Brendan wrote:
Hi,
For chess, "strategy" is mostly basic game theory. Start by analysing the board and giving it a rating (e.g. maybe based on how defended/exposed your pieces are, how defended/exposed your opponents pieces are, how many of your opponents pieces can be attacked, how many of your pieces opponents can attacked, and possibly with an underlying "this type of piece is worth this many points" system). Then for each move you can make, see if it improves the board rating, recursively (e.g. for each move you can make, for each response opponent can make, for each move you'd be able to make after that, ..). Finally make the move that improves the board rating the most.
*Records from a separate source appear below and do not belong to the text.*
-- ==== Sys2Proof/Laws/Invariant.lean ====
section
/-! SUPPORT. Every operation on a channel keeps the channel's invariant (Safety.lean). -/

namespace Sys2Proof.Machine

variable {e : Env} {i : Nat} {ch : Channel}

/-! ### The period and the slot -/

theorem ChannelInv.setPeriod {m : Memory} (h : ChannelInv m i ch) (v : Int) : ChannelInv m i (ch.setPeriod v) :=
  { h with period := setPeriod_le ch v }

theorem ChannelInv.drawn {m : Memory} (h : ChannelInv m i ch) (e : Env) : ChannelInv m i (ch.drawn e) := by
  obtain ⟨k, hk⟩ := drawn_eq ch e
  rw [hk]
  exact { h with }

theorem ChannelInv.playPeriod {m : Memory} (h : ChannelInv m i ch) (e : Env) (n v : Int) :
    ChannelInv m i (ch.playPeriod e n v) := (h.drawn e).setPeriod _

theorem ChannelInv.setNote {m : Memory} (h : ChannelInv m i ch) (n : Int) : ChannelInv m i (ch.setNote n) := { h with }

theorem ChannelInv.setEffect {m : Memory} (h : ChannelInv m i ch) (kind : Eff) (p : Byte) :
    ChannelInv m i (setEffect kind p ch) := { h with }

theorem ChannelInv.exitEffect {m : Memory} (h : ChannelInv m i ch) (e : Env) : ChannelInv m i (exitEffect e ch) := by
  unfold Machine.exitEffect
  split
  · exact { h.playPeriod e _ _ with portaTo := Nat.zero_le _ }
  · exact { h with portaTo := Nat.zero_le _ }

theorem ChannelInv.setTarget {m : Memory} (h : ChannelInv m i ch) (p : Nat) : ChannelInv m i (ch.setTarget p) :=
  { h with portaTo := setTarget_le ch p }

theorem ChannelInv.aimAtNote (h : ChannelInv e.mem i ch) : ChannelInv e.mem i (aimAtNote e ch) :=
  (h.drawn e).setTarget _

theorem ChannelInv.setupSlide (h : ChannelInv e.mem i ch) :
    ChannelInv e.mem i (setupSlide e ch) := by
  unfold Machine.setupSlide
  split
  · exact ChannelInv.aimAtNote { h with }
  · exact ChannelInv.aimAtNote { h with }
  · exact ChannelInv.aimAtNote { h with }
  all_goals exact h

theorem ChannelInv.slotCommand {m : Memory} (h : ChannelInv m i ch) (kind : Eff) (p : Byte) (e : Env)
    {enter : Channel → Channel} (he : ∀ x, ChannelInv m i x → ChannelInv m i (enter x)) :
    ChannelInv m i (slotCommand kind p e enter ch) := by
  unfold Machine.slotCommand
  split
  · exact h.exitEffect e
  · exact he _ (h.setEffect kind p)

/-! ### Effects -/

theorem transposeTicks_le (p : Byte) : (transposeTicks p).toNat ≤ 8 := by
  rw [transposeTicks_eq, BitVec.toNat_ofNat]; omega

theorem delayedVolumeTicks_le (p : Byte) : (delayedVolumeTicks p).toNat ≤ 16 := by
  have := p.isLt
  rw [delayedVolumeTicks_eq, BitVec.toNat_ofNat]; omega

/-- A parameter that is not rejected loads its timer with at most 0x80. -/
theorem timer_le {p : Byte} (h : timerParamRejected p = false) : (p + 1).toNat ≤ 0x80 := by
  have hp : p.toNat < 128 := Nat.lt_of_not_le (of_decide_eq_false h)
  rw [BitVec.toNat_add]
  have h1 : (1 : Byte).toNat = 1 := rfl
  omega

theorem ChannelInv.baseEffect (h : ChannelInv e.mem i ch) (f : Fx) {ch' : Channel}
    (hb : baseEffect f e ch = some ch') : ChannelInv e.mem i ch' := by
  unfold Machine.baseEffect at hb
  split at hb
  · cases hb; exact h.slotCommand _ _ e fun x hx => hx.setupSlide
  · cases hb; exact { h with }
  · cases hb; exact { h with }
  · cases hb
    exact ChannelInv.slotCommand (ch := { ch with arpParam := f.param }) { h with } _ _ e fun x hx => hx
  · cases hb; exact { h with }
  · cases hb; exact h.slotCommand _ _ e fun x hx => { hx with }
  · cases hb; exact h.slotCommand _ _ e fun x hx => { hx with }
  · cases hb; exact h.slotCommand _ _ e fun x hx => hx.setupSlide
  · cases hb; exact h.slotCommand _ _ e fun x hx => hx.setupSlide
  · cases hb; exact { h with }
  · split at hb
    · cases hb
    · rename_i hr; cases hb; exact { h with cutTimer := timer_le (by simpa using hr) }
  · split at hb
    · cases hb
    · rename_i hr; cases hb; exact { h with relTimer := timer_le (by simpa using hr) }
  · cases hb; exact { h with voldTimer := delayedVolumeTicks_le _ }
  · cases hb; exact { h with transTimer := transposeTicks_le _ }
  · cases hb; exact { h with }
  · cases hb

/-- HandleEffect keeps the channel's invariant and the mixer. -/
theorem ChannelInv.handleEffect {x : Cx} (h : ChannelInv e.mem i x.ch) (f : Fx) :
    ChannelInv e.mem i (handleEffect e x f).1.ch ∧ (handleEffect e x f).1.shr.mixer = x.shr.mixer := by
  unfold Machine.handleEffect
  split
  · rename_i g hg
    refine ⟨h, ?_⟩
    unfold chipEffect at hg
    split at hg
    all_goals first | (cases hg; rfl) | cases hg
  · split
    · rename_i ch' hb; exact ⟨h.baseEffect f hb, rfl⟩
    · exact ⟨h, rfl⟩

theorem ChannelInv.handleColumns (columns : List Fx) :
    ∀ {x : Cx}, ChannelInv e.mem i x.ch →
      ChannelInv e.mem i (handleColumns e x columns).ch ∧ (handleColumns e x columns).shr.mixer = x.shr.mixer := by
  induction columns with
  | nil => exact fun h => ⟨h, rfl⟩
  | cons f fs ih =>
    intro x h
    have h1 := h.handleEffect f
    have h2 := ih h1.1
    exact ⟨h2.1, h2.2.trans h1.2⟩

/-! ### Slots and handlers -/

theorem SlotInv.off (m : Memory) (k : Kind) : SlotInv m k Slot.off where
  bounded := Nat.zero_le _
  range hr := nomatch hr
  unbound _ := rfl
  running _ hb := nomatch hb

/-- A slot at the start of a sequence that is not empty. -/
theorem SlotInv.start {m : Memory} {k : Kind} {s : BitVec 7} (h : (m.seqRead k s).items ≠ []) :
    SlotInv m k ⟨some s, .running, 0⟩ where
  bounded := Nat.zero_le _
  range _ := Nat.zero_lt_succ _
  unbound hb := nomatch hb
  running t ht _ := by
    cases ht
    exact List.length_pos_iff.mpr h

theorem SlotInv.load {m : Memory} {k : Kind} {sl : Slot} (h : SlotInv m k sl) (en : InstEntry) :
    SlotInv m k (loadSlot m en k sl) := by
  rw [loadSlot_eq]
  split
  · exact SlotInv.off m k
  · rename_i hn
    split
    · exact h
    · exact SlotInv.start fun hi => hn (.inr hi)

theorem SlotInv.trigger {m : Memory} {k : Kind} {sl : Slot} (h : SlotInv m k sl) : SlotInv m k (triggerSlot m k sl) := by
  rw [triggerSlot_eq]
  split
  · exact h
  · rename_i s hb
    split
    · exact { bounded := h.bounded, range := fun hr => (nomatch hr), unbound := fun hb => (nomatch hb)
              running := fun _ _ hr => (nomatch hr) }
    · rename_i hn; exact SlotInv.start hn

theorem SlotInv.release {m : Memory} (hw : m.wf = true) {k : Kind} {sl : Slot} (h : SlotInv m k sl) :
    SlotInv m k (releaseSlot m k sl) := by
  rw [releaseSlot_eq]
  split
  · exact h
  · rename_i s _
    split
    · rename_i hr
      exact
        { bounded := Nat.le_trans (Nat.le_of_lt hr.2) (seqRead_count_le hw k s)
          range := fun _ => Nat.lt_of_lt_of_le hr.2 (seqRead_count_le hw k s)
          unbound := fun hb => nomatch hb
          running := fun t ht _ => by cases ht; exact hr.2 }
    · exact h

theorem SlotInv.step {m : Memory} (hw : m.wf = true) {k : Kind} {sl : Slot} {s : BitVec 7} (hb : sl.bound = some s)
    (releasing : Bool) (hp : sl.pos < count (m.seqRead k s)) : SlotInv m k (stepSlot (m.seqRead k s) releasing sl) := by
  have h := stepSlot_pos (m.seqRead k s) releasing sl hp
  exact
    { bounded := Nat.le_trans h.1 (seqRead_count_le hw k s)
      range := fun hr => Nat.lt_of_lt_of_le (h.2 hr) (seqRead_count_le hw k s)
      unbound := fun hn => by rw [stepSlot_bound, hb] at hn; cases hn
      running := fun t ht hr => by rw [stepSlot_bound, hb] at ht; cases ht; exact h.2 hr }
Of course when computers do it it's typically "brute force search with optimisations";
I think the new "generation" of AI chess algorithms are a little different. Rather than pre-defining the "weight" of the pieces and the squares, I think they look at the board more like a bitmap image, and break it down into patterns, kind of like a facial-recognition, or object-recognition algorithm.
Here's a high level overview:
https://www.sciencealert.com/it-took-4- ... -alphazeroBut essentially the bottom line is that the new AI designs do not assign any "values" at all. They let the AI come up with it's own solutions. And the game that it's playing doesn't really matter. It would learn chess and checkers just as well, with no code changes. (Other than maybe the rules of the game.)